Although schematically shown in FIG. 5, the deviation of the count number due to the transmission / reception frequency deviation of the internal clocks configured in the control devices 13 and 14 and the deviation of the pulse widths TTx and TRx due to the change in the component characteristics are observed. May occur. Therefore, the period and duty ratio of the PWM signal measured by the counters of the control devices 14 and 13 on the transmitting side and the cycle and duty ratio of the PWM signal measured by the counters of the control devices 13 and 14 on the receiving side may be different. is there. Therefore, as described in the "Problems to be Solved by the Invention" column, the PWM signal is input between the PWM signal input / output by the engine control device 14 and the PWM signal input / output by the electric cam phase control device 13. It may cause a recognition error of the period and duty ratio.

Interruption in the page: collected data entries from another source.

/-- ATOMIC_ADD (R339): the sums are exact or saturate; then the signal. -/
def execAtomicAdd (vc : Nat) (ups : List Upset) (s : State) : Host.Outcome State Fault Refusal :=
  .next (s.takeFrame vc 4 (fun s x f =>
    match (s.upsets 0 ups).ldN (viaFn x.fn) (x.winBase + f.off) f.len with
    | .error _ => s
    | .ok (s, mem) =>
      let w := if bit f.flags 1 then 8 else 4
      let (l, n) := addElems w (f.len / w + 1) mem f.marked
      (((s.windowWrite x.fn (x.winBase + f.off) l).2).collOvf x.fn n).frameSig f))

/-- SIGNAL (R339): a result past 2^64 − 1 leaves the signal unchanged and is answered with SIG_OVERFLOW. -/
def execSignal (vc : Nat) (s : State) : Host.Outcome State Fault Refusal :=
  .next (s.takeFrame vc 5 (fun s _ f =>
    if f.sigInc = 0 then s
    else
      match s.sigAdd f.sig f.sigInc with
      | (0, s) => s
      | (e, s) => s.sendNak f.dflow e f))

/-! ### ACK and NAK (R334, R335, R336, R339) -/

/-- The oldest frame of an unsequenced OP on `vc`: taken, and applied where it names a flow whose peer sent it. One of another incarnation is
discarded, answered and counted (R338; log entry 51). -/
def State.takeBare (s : State) (vc op : Nat) (apply : State → Nat → Frame → State) : State :=
  match s.rxFind vc (fun f => decide (f.op = op)) with
  | none => s
  | some (i, f) =>
    let s := s.rxDrop vc i
    let x := s.flow f.dflow
    if x.state = 0 then s
    else if f.inc ≠ x.peerInc then (s.flowTouch f.dflow).flowStale f.dflow f
    else if f.src ≠ x.peerMaddr ∨ f.sflow ≠ x.peerFlow then s
    else apply (s.flowTouch f.dflow) f.dflow f

/-- ACK (R334): TX_ACKED and TX_LIMIT advance, a stale value of either being ignored. -/
def execAck (vc : Nat) (s : State) : Host.Outcome State Fault Refusal :=
  .next (s.takeBare vc 6 (fun s id f =>
    let s := s.ackTo id f.ack
    let x := s.flow id
    let lim := f.off % seqMod
    (if seqBefore x.txLimit lim then s.setFlow id { x with txLimit := lim } else s).flowPump id))

/-- The descriptor of a request ends with a status: what of it has not been sent is not sent any more. The request itself gets no response; those
before and after it that have been sent do, which are written at their destinations (R339). -/
def State.flowFailReq (s : State) (id : Nat) (r : TxReq) (st : Nat) : State :=
  let s := s.tagResult r.tag st
  let x := s.flow id
  if r.tag = 0 then s
  else s.setFlow id { x with
    waitq := x.waitq.filter (fun q => decide (q.tag ≠ r.tag)), gets := x.gets.filter (fun q => !(decide (q.tag = r.tag) && decide (q.seq = r.seq))) }
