/-- SNAPSHOT (R244). -/
def execSnapshot (q : Nat) (s : State) : Host.Outcome State Fault Refusal :=
  .next (s.cmdStart q 8 (fun s c =>
    let fn := s.cmdqFn q
    let st := s.stepState fn
    let bad (s : State) (e : Nat) : Option (State × Option Nat) := some (s.snapNote fn q c.num e, some e)
    if st = 0 ∨ st = 5 then bad s St.STEP_STATE
    else if (s.stepSt fn).snap.isSome then bad s St.SNAP_BUSY
    else if st = 4 then some (s.setStep fn { s.stepSt fn with snap := some (⟨q, c.num, false, 0, 0, 0, 0⟩ : Snap) }, none)
    else (s.snapStart fn q c.num c).map (fun s => (s, none))))

/-- SNAPSHOT_DEFERRED_START (R244): a SNAPSHOT fetched in APPLYING starts at the next OPEN. -/
def execSnapshotDeferredStart (fn : Nat) (s : State) : Host.Outcome State Fault Refusal :=
  .next (match (s.stepSt fn).snap with
    | some n =>
      if n.started = true ∨ s.stepState fn ≠ 1 then s
      else
        (match s.cmdFind n.queue n.num with
        | some c => (s.snapStart fn n.queue n.num c).getD s
        | none => s)
    | none => s)

/-- Write a run of bytes of the image: to host memory, or by local address. -/
def State.snapWrite (s : State) (fn : Nat) (far : Bool) (a : Nat) (bs : List (Nat × Bool)) : Nat × State :=
  if far then s.writeSpan (viaFn fn) (spanLines bs.length) a (bs.map (fun b => (some b.1, b.2)))
  else (St.OK, s.wbs (aHost a) (bs.map (fun b => b.1)))

/-- Copy the regions of an image from `a` on; the bytes copied are answered. -/
def State.snapCopy (s : State) (fn : Nat) (far : Bool) : Nat → List (Nat × Nat) → Except Nat (State × List Nat)
  | _, [] => .ok (s, [])
  | a, (src, n) :: l => do
    let (s, bs) ← s.ldN (viaFn fn) src n
    let (st, s) := s.snapWrite fn far a bs
    if st ≠ St.OK then .error st
    else
      let (s, d) ← s.snapCopy fn far (a + n) l
      .ok (s, bs.map (fun b => b.1) ++ d)

/-- The image header (R245). -/
def Snap.header (n : Snap) (fn : Nat) (body : List Nat) (tbc : Nat) : List Nat :=
  leBytes 4 0x534C5354 ++ leBytes 4 1 ++ leBytes 8 n.step ++ leBytes 8 n.digest ++ leBytes 4 n.epoch ++ leBytes 4 fn
  ++ leBytes 8 body.length ++ leBytes 4 (crc32c body) ++ leBytes 4 0 ++ leBytes 8 n.tbc ++ leBytes 8 tbc

/-- The image of a running SNAPSHOT, the header last (R243). -/
def State.snapImage (s : State) (fn : Nat) (n : Snap) (c : Cmd) : Except Nat (State × Nat) := do
  let far := bit (c.fld 0x28 8) 0
  let dest := c.fld 0x20 64
  let (s, raw, rs) ← s.snapList fn c
  let (st, s) := s.snapWrite fn far (dest + 64) (raw.map (fun b => (b, false)))
  if st ≠ St.OK then .error st
  else
    let (s, d) ← s.snapCopy fn far (dest + 64 + raw.length) rs
    let h := n.header fn (raw ++ d) s.tbc
    let (st, s) := s.snapWrite fn far dest (h.map (fun b => (b, false)))
    if st ≠ St.OK then .error st else .ok (s, 64 + raw.length + d.length)

/-- A held entry goes on to APPLYING, where the step machine is still in VOTING (R230, R244). -/
def State.holdEnd (s : State) (fn : Nat) : State :=
  let p := pCol fn
  if s.flag R.COL_STEP_STATUS_HOLD p = true ∧ s.stepState fn = 3 then
    (s.wr R.COL_SNAP_HOLD_NS_VALUE p (s.rg R.COL_SNAP_HOLD_NS_VALUE p + (s.tbc - (s.stepSt fn).holdTbc))).stepApply fn
  else s
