-- ==== Sys2Proof/Machine/EvQueues.lean ====
section
/-!
DEFINITION. The rings of event records as the host drives them (R427, R429, R431, R432, R436): consumption doorbells, enabling and
disabling, the end of a merge window, the coalescing timer, and a record write that fails.
-/

namespace Sys2Proof.Machine

/-- The queue that EQ_SEL of a function's EVT page names. -/
def State.eqSel (s : State) (fn : Nat) : Option Nat := s.evtqOf fn (s.rg R.EVT_EQ_SEL_QUEUE (pEvt fn))

/-- Deliver records one after another to the default queue of a function, as it is then (R432). -/
def State.eqMove (s : State) (fn : Nat) (l : List EvRec) : State :=
  l.foldl (fun s r =>
    let (s, src) := s.evDeliver (s.eqDefault fn) r
    s.raiseAll 8 src) s

/-- The record that closes a merge slot is written to a queue: always, and it counts toward the limit of the millisecond (R428, R429). -/
def State.evClose (s : State) (q : Nat) (r : EvRec) : State :=
  let e := s.eq q
  let ms := s.tbc / 1000000
  let used := match PMap.get (0, 0) e.rate (r.src, r.cls) with
    | (t, n) => if t = ms then n else 0
  let (s, src) := (s.setEq q { e with rate := PMap.put (r.src, r.cls) (ms, used + 1) e.rate }).evPlace q r
  s.raiseAll 8 src

/-- The closing records of merge slots go to the default queue of a function, or are dropped for want of one (R432). -/
def State.eqMoveSlots (s : State) (fn : Nat) (l : List EvRec) : State :=
  l.foldl (fun s r => match s.eqDefault fn with
    | some q => s.evClose q r
    | none => s.eqMove fn [r]) s

/-- The merge slots of a queue that have a count, closed. -/
def EvQ.closing (e : EvQ) : List EvRec := (e.slots.filter (fun m => decide (m.count > 0))).map MergeSlot.close

/-- A queue leaves service in STATE `st`: to the default queue go the records that failed, those that wait, those that had followed the
failed one, and the merge slots with a count, closed (R432). -/
def State.eqLeave (s : State) (q st : Nat) (first later : List EvRec) : State :=
  let e := s.eq q
  let fn := s.evtqFn q
  let s := (s.wr R.EVT_EQ_STATUS_STATE q st).wr R.EVT_EQ_STATUS_PENDING q 0
  let s := s.setEq q { e with pend := [], slots := [], unsig := 0 }
  (s.eqMove fn (first ++ e.pend ++ later)).eqMoveSlots fn e.closing

/-- EN of a queue clears (R432, R436). -/
def State.eqDisable (s : State) (q : Nat) : State :=
  if s.flag R.EVT_EQ_CTRL_EN q then (s.wr R.EVT_EQ_CTRL_EN q 0).eqLeave q 0 [] [] else s

/-- EQ_DOORBELL (R427): function `fn` writes its consumption count of its queue `k`, where its requests are performed (R402, R404). -/
def execEqDoorbell (fn k c : Nat) (s : State) : Host.Outcome State Fault Refusal :=
  let ignore := s.cnt (pHif fn) Cn.HIF_DB_IGNORED
  .next (if s.hostUp fn = false then s else match s.evtqOf fn k with
    | none => ignore
    | some q =>
      if s.eqActive q = false then ignore
      else
        let cons := s.rg R.EVT_EQ_CONS_COUNT q
        let full := (s.rg R.EVT_EQ_PROD_COUNT q + 2 ^ 32 - cons) % 2 ^ 32
        if (c % 2 ^ 32 + 2 ^ 32 - cons) % 2 ^ 32 > full then s.raise (pHif fn) Er.HIF_DOORBELL_RANGE
        else (s.wr R.EVT_EQ_CONS_COUNT q c).evSpace q)

/-- A BOOT_READY event that waits for PF0's default queue is raised once the queue is ACTIVE (R573, R608). -/
def State.bootReadyTry (s : State) : State :=
  if s.boot.readyPend = true ∧ (s.eqDefault 0).isSome = true then
    { s with boot := { s.boot with readyPend := false } }.event pKpr 0x0802 3
      (s.rg R.KPR_BOOT_STATUS_ENTRY pKpr + 4 * s.rg R.KPR_BOOT_STATUS_DEGRADED pKpr)
  else s

/-- EQ_ENABLE (R436): EQ_CTRL.EN = 1 on the EVT page of `fn`. -/
def execEqEnable (req fn : Nat) (s : State) : Host.Outcome State Fault Refusal :=
  .next (if s.mayWrite req (pEvt fn) = false then s
    else match s.eqSel fn with
    | none => s
    | some q =>
      if sizeOk (s.rg R.EVT_EQ_CFG_LOG2SIZE q) = false ∨ s.flag R.EVT_EQ_CTRL_EN q = true then s
      else
        let s := ((s.wr R.EVT_EQ_CTRL_EN q 1).wr R.EVT_EQ_STATUS_STATE q 1).wr R.EVT_EQ_STATUS_PHASE q 1
        (((s.wr R.EVT_EQ_PROD_COUNT q 0).wr R.EVT_EQ_CONS_COUNT q 0).setEq q { EvQ.empty with
          hist := (s.eq q).hist, redirected := (s.eq q).redirected }).bootReadyTry)

/-- EQ_DISABLE (R432): EQ_CTRL.EN = 0. -/
def execEqDisable (req fn : Nat) (s : State) : Host.Outcome State Fault Refusal :=
  .next (if s.mayWrite req (pEvt fn) = false then s
    else match s.eqSel fn with
    | none => s
    | some q => s.eqDisable q)

/-- MERGE_WINDOW_END (R428, R429): the window of merge slot `slot` of module queue `q` ends; with a count above 0 its record is
always written, and counts toward the limit of the millisecond. -/
def execMergeWindowEnd (q slot : Nat) (s : State) : Host.Outcome State Fault Refusal :=
  let e := s.eq q
  .next (match e.slots[slot]? with
    | none => s
    | some m =>
      let e := { e with slots := e.slots.eraseIdx slot }
      if m.count = 0 then s.setEq q e
      else
        (s.setEq q e).evClose q m.close)

/-- MSIX_COAL_TIMER (R431): COAL_US after the first record of module queue `q` not yet signalled. -/
def execMsixCoalTimer (q : Nat) (s : State) : Host.Outcome State Fault Refusal :=
  let e := s.eq q
  .next (if e.unsig = 0 ∨ s.flag R.EVT_EQ_CFG_MSIX_EN q = false then s else (s.setEq q { e with unsig := 0 }).sendMsix q)

/-- Add drop counts to a queue's EQ_DROP, class by class, saturating (R426, R432). -/
def addDrops (a b : Nat) : Nat :=
  (List.range 5).foldl (fun acc c =>
    putBits acc (12 * c + 11) (12 * c) (min 4095 (bits a (12 * c + 11) (12 * c) + bits b (12 * c + 11) (12 * c)))) 0

/-- The drop counts of a LOST record whose write failed join those of the default queue; with none they are lost (R432). -/
def State.lostAgain (s : State) (fn : Nat) (r : EvRec) : State :=
  match r.typ, s.eqDefault fn with
  | 3, some d => s.wr R.EVT_EQ_DROP_COUNTS d (addDrops (s.rg R.EVT_EQ_DROP_COUNTS d) r.payload)
  | _, _ => s

/-- EQ_WRITE_FAIL (R432): the write of a record of a module queue, not yet consumed, ends in a host error. It and those written after it are no
longer in the ring; what their slots then hold is undefined. -/
def execEqWriteFail (rec : EqFail) (s : State) : Host.Outcome State Fault Refusal :=
  let q := rec.queue
  let e := s.eq q
  let fn := s.evtqFn q
  let n := rec.later + 1
  let full := (s.rg R.EVT_EQ_PROD_COUNT q + 2 ^ 32 - s.rg R.EVT_EQ_CONS_COUNT q) % 2 ^ 32
  let kept := e.hist.length - n
  .next (match e.hist.drop kept with
    | [] => s
    | r :: after =>
      if s.eqActive q = false ∨ e.hist.length < n ∨ full < n then s
      else
        let prod := (s.rg R.EVT_EQ_PROD_COUNT q + 2 ^ 32 - n) % 2 ^ 32
        let slot (i : Nat) : Nat := aHost (s.rg R.EVT_EQ_BASE_BASE q * 32 + 32 * ((prod + i) % s.eqSize q))
        let s := (List.range n).foldl (fun s i => s.lose (slot i) (slot i + 32)) s
        let s := ((s.wr R.EVT_EQ_PROD_COUNT q prod).setEq q { e with hist := e.hist.take kept }).wr R.EVT_EQ_STATUS_STATE q 3
        let s := (r :: after).foldl (fun s x => s.lostAgain fn x) s
        let plain (l : List EvRec) : List EvRec := l.filter (fun x => decide (x.typ ≠ 3))
        let s := s.wr R.EVT_EQ_DROP_COUNTS q (if r.typ = 3 then 0 else s.rg R.EVT_EQ_DROP_COUNTS q)
        (s.eqLeave q 3 (plain [r]) (plain after)).raise (pHif fn) Er.HIF_EVT_WRITE_FAIL)

/-- Every event queue of a function is reset (R436): DISABLED, counts 0, PHASE 1, and what waits in it discarded. -/
def State.eqReset (s : State) (q : Nat) : State :=
  let s := ((s.wr R.EVT_EQ_CTRL_EN q 0).wr R.EVT_EQ_STATUS_STATE q 0).wr R.EVT_EQ_STATUS_PENDING q 0
  let s := ((s.wr R.EVT_EQ_PROD_COUNT q 0).wr R.EVT_EQ_CONS_COUNT q 0).wr R.EVT_EQ_DROP_COUNTS q 0
  (s.wr R.EVT_EQ_STATUS_PHASE q 1).setEq q EvQ.empty

end Sys2Proof.Machine
end

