/-- The metadata entry of a head that has moved (R510). Replay answers the same with and without it (log entry 143). -/
def FlashDev.entry (x : FlashDev) (number : Nat) : Hint :=
  ⟨(x.used.head?.map (fun k => k.index)).getD 0, x.ckptPos, x.replaced, x.topErase, number⟩

/-- The head of a device moves, and its metadata entry is written to FL0 and then to FL1 (R510). -/
def State.headMove (s : State) (d : Nat) : State :=
  let s := s.setFl d ((s.fl d).newHead s.tbc)
  let n := 1 + ((s.log.fl0.hints ++ s.log.fl1.hints).map (fun e => e.2.number)).foldl max 0
  let e := (s.fl d).entry n
  [0, 1].foldl (fun s i => if (s.fl i).failed then s else s.setFl i { s.fl i with hints := NMap.put d e (s.fl i).hints }) s

/-- The head sector of a device takes a record of `size` bytes: the next one where the record does not fit. -/
def State.headFor (s : State) (d size : Nat) : State := if (s.fl d).fits size then s else s.headMove d

/-- The committed copies of a device, in the order of writing. -/
def FlashDev.committed (x : FlashDev) : List LogRec :=
  x.used.reverse.flatMap (fun k => (k.recs.filter (fun r => decide (r.2 = Commit.committed))).map (fun r => r.1))

/-- The committed records of both devices merged by SEQ, each once, with the device of the copy taken (R511, R528). -/
def LogSt.records (l : LogSt) : List (LogRec × Nat) :=
  let add (d : Nat) (m : NMap (LogRec × Nat)) (r : LogRec) : NMap (LogRec × Nat) := NMap.put r.seq (r, d) m
  let m := if l.fl1.failed then [] else l.fl1.committed.foldl (add 1) []
  (if l.fl0.failed then m else l.fl0.committed.foldl (add 0) m).map (fun e => e.2)

/-- The OTP device secret as a key (R502, R504). -/
def deviceSecret : List Nat := leBytes 48 (Config.secret 0)

/-- The records of checkpoint number `n` in a list of records, and whether they make it complete (R502, R514). -/
def ckptParts (rs : List LogRec) (n : Nat) : List LogRec × Bool :=
  let mine := rs.filter (fun r => within 0x0100 0x0102 r.typ && decide (plField r.payload 0 4 = n))
  let data := mine.filter (fun r => decide (r.typ = 0x0101))
  let begins := mine.filter (fun r => decide (r.typ = 0x0100))
  let ends := mine.filter (fun r => decide (r.typ = 0x0102))
  match begins.head?, ends.head? with
  | some b, some e =>
    (data, decide (plField b.payload 4 4 = data.length)
      && decide ((e.payload.drop 8).take 16 = (hmac384 deviceSecret ((b :: data).flatMap (fun r => r.payload))).take 16))
  | _, _ => (data, false)

/-- The newest complete checkpoint of a list of records in SEQ order: its parts and the SEQ of its CKPT_BEGIN (R511). -/
def newestCkpt (rs : List LogRec) : Option (List LogRec × Nat) :=
  ((rs.reverse.filter (fun r => decide (r.typ = 0x0102))).findSome? (fun e =>
    let n := plField e.payload 0 4
    let (data, ok) := ckptParts rs n
    if ok then
      (rs.find? (fun b => decide (b.typ = 0x0100) && decide (plField b.payload 0 4 = n))).map (fun b => (data, b.seq))
    else none))

/-- The LOG page's registers that show the journal (R530). -/
def State.logRegs (s : State) : State :=
  let rs := s.log.records.map (fun r => r.1.seq)
  let x := s.log.fl0
  let y := s.log.fl1
  let s := (s.wr R.LOG_HEAD_SEQ_SEQ pLog ((rs.getLast?).getD 0)).wr R.LOG_OLDEST_SEQ_SEQ pLog (rs.head?.getD 0)
  let s := (s.wr R.LOG_WEAR_SPARE0 pLog x.spare).wr R.LOG_WEAR_SPARE1 pLog y.spare
  let s := (s.wr R.LOG_WEAR_ERASE0 pLog x.topErase).wr R.LOG_WEAR_ERASE1 pLog y.topErase
  let s := (s.wr R.LOG_BUDGET_KIB0 pLog (x.total s.tbc / 1024)).wr R.LOG_BUDGET_KIB1 pLog (y.total s.tbc / 1024)
  s.wr R.LOG_LOG_STATUS_STATE_QUEUED pLog (s.log.stateQ.length + s.log.ckpt.length)

/-- THROTTLED follows the 30-day totals (R516). -/
def State.logThrottle (s : State) : State :=
  let a := s.log.fl0.total s.tbc
  let b := s.log.fl1.total s.tbc
  if s.flag R.LOG_LOG_STATUS_THROTTLED pLog then
    if a < 48 * 2 ^ 20 ∧ b < 48 * 2 ^ 20 then s.wr R.LOG_LOG_STATUS_THROTTLED pLog 0 else s
  else if a > 60 * 2 ^ 20 ∨ b > 60 * 2 ^ 20 then
    ((s.wr R.LOG_LOG_STATUS_THROTTLED pLog 1).incidentMap (fun i => { i with flags := setBit i.flags 2 })).raise pLog
      Er.LOG_LOG_THROTTLE
  else s

/-- LOG_STATUS.STATE once replay has completed: READY, DEGRADED or LOST (R509). -/
def State.logStateNow (s : State) : State :=
  let n := b2n s.log.fl0.failed + b2n s.log.fl1.failed
  ((s.wr R.LOG_LOG_STATUS_STATE pLog (1 + n)).wrB R.LOG_LOG_STATUS_FL0_FAIL pLog s.log.fl0.failed).wrB
    R.LOG_LOG_STATUS_FL1_FAIL pLog s.log.fl1.failed

/-- A device is marked failed (R509): its DEV_FAIL record with the flash status, and the LOG page. -/
def State.deviceFail (s : State) (d flash : Nat) : State :=
  if (s.fl d).failed then s
  else
    let s := s.setFl d { s.fl d with failed := true }
    let s := { s with log := { s.log with image := { s.log.image with devFail := NMap.put d flash s.log.image.devFail } } }
    (s.logStateNow.logStateRec 0x0170 (leBytes 1 d ++ leBytes 4 flash)).raise pLog Er.LOG_DEV_FAIL

/-- A sector position is retired: a spare takes its place, or the ring shrinks (R517); whether a spare did. -/
def State.sectorRetire (s : State) (d pos flash : Nat) : State × Bool :=
  let x := s.fl d
  if x.spare > 0 then
    let s := s.setFl d { x with
      spare := x.spare - 1, replaced := NMap.put pos (481 - x.spare) x.replaced, erases := NMap.put pos 0 x.erases,
      fails := NMap.put pos 0 x.fails }
    let s := s.raise pLog Er.LOG_SECTOR_RETIRE
    (if x.spare = 33 then s.raise pLog Er.LOG_LOG_WEAR else s, true)
  else
    let s := s.setFl d { x with working := x.working - 1, replaced := NMap.put pos 0xFFFF x.replaced }
    (if x.working - 1 < 512 then s.deviceFail d flash else s, false)

/-- A program or erase of a sector position fails (R509, R517): the second failure of a sector retires it; failures that
this does not cure count, and the third within an hour fails the device. -/
def State.flashFailure (s : State) (d pos flash : Nat) : State :=
  let x := s.fl d
  let n := NMap.get 0 x.fails pos + 1
  let s := s.setFl d { x with fails := NMap.put pos n x.fails }
  let (s, cured) := if n ≥ 2 then s.sectorRetire d pos flash else (s, false)
  if cured then s
  else
    let x := s.fl d
    let times := (x.failTimes.filter (fun t => decide (s.tbc < t + 3600000000000))) ++ [s.tbc]
    let s := s.setFl d { x with failTimes := times }
    if times.length ≥ 3 then s.deviceFail d flash else s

Therefore, in the present embodiment, when the duty ratio of the 1-pulse PR1 of the received and input PWM signal is the latest retard range DL or the maximum advance range DH, the electric cam phase control device 13 on the receiving side has S33 in FIG. Alternatively, if YES in S34, it is determined that the correction instruction range is within the predetermined range, the correction amount of the pulse width, the period, and the duty ratio is calculated in S35, and the correction amount is stored in the storage unit 13b in S36. At this time, the electric cam phase control device 13 calculates the difference between the accurate pulse width, period, and duty ratio stored in its own non-volatile storage unit 13d and the predetermined reference values, and stores the difference in the storage unit 13b as a correction amount. Let me.

At this time, it is advisable to set the cycle correction amount α as the accurate cycle count number (predetermined reference value) on the transmitting side / the cycle count number at the time of reception, and calculate the difference from the cycle predetermined reference value (accurate cycle count number). .. Further, it is preferable to set the pulse width correction amount β as the accurate pulse width count number on the transmitting side / the pulse width count number on the receiving side, and calculate the difference from the predetermined reference value (accurate pulse width count number) of the pulse width. As a result, the electric cam phase control device 13 can calculate the duty ratio correction amount from these period correction amounts α and pulse width correction amount β.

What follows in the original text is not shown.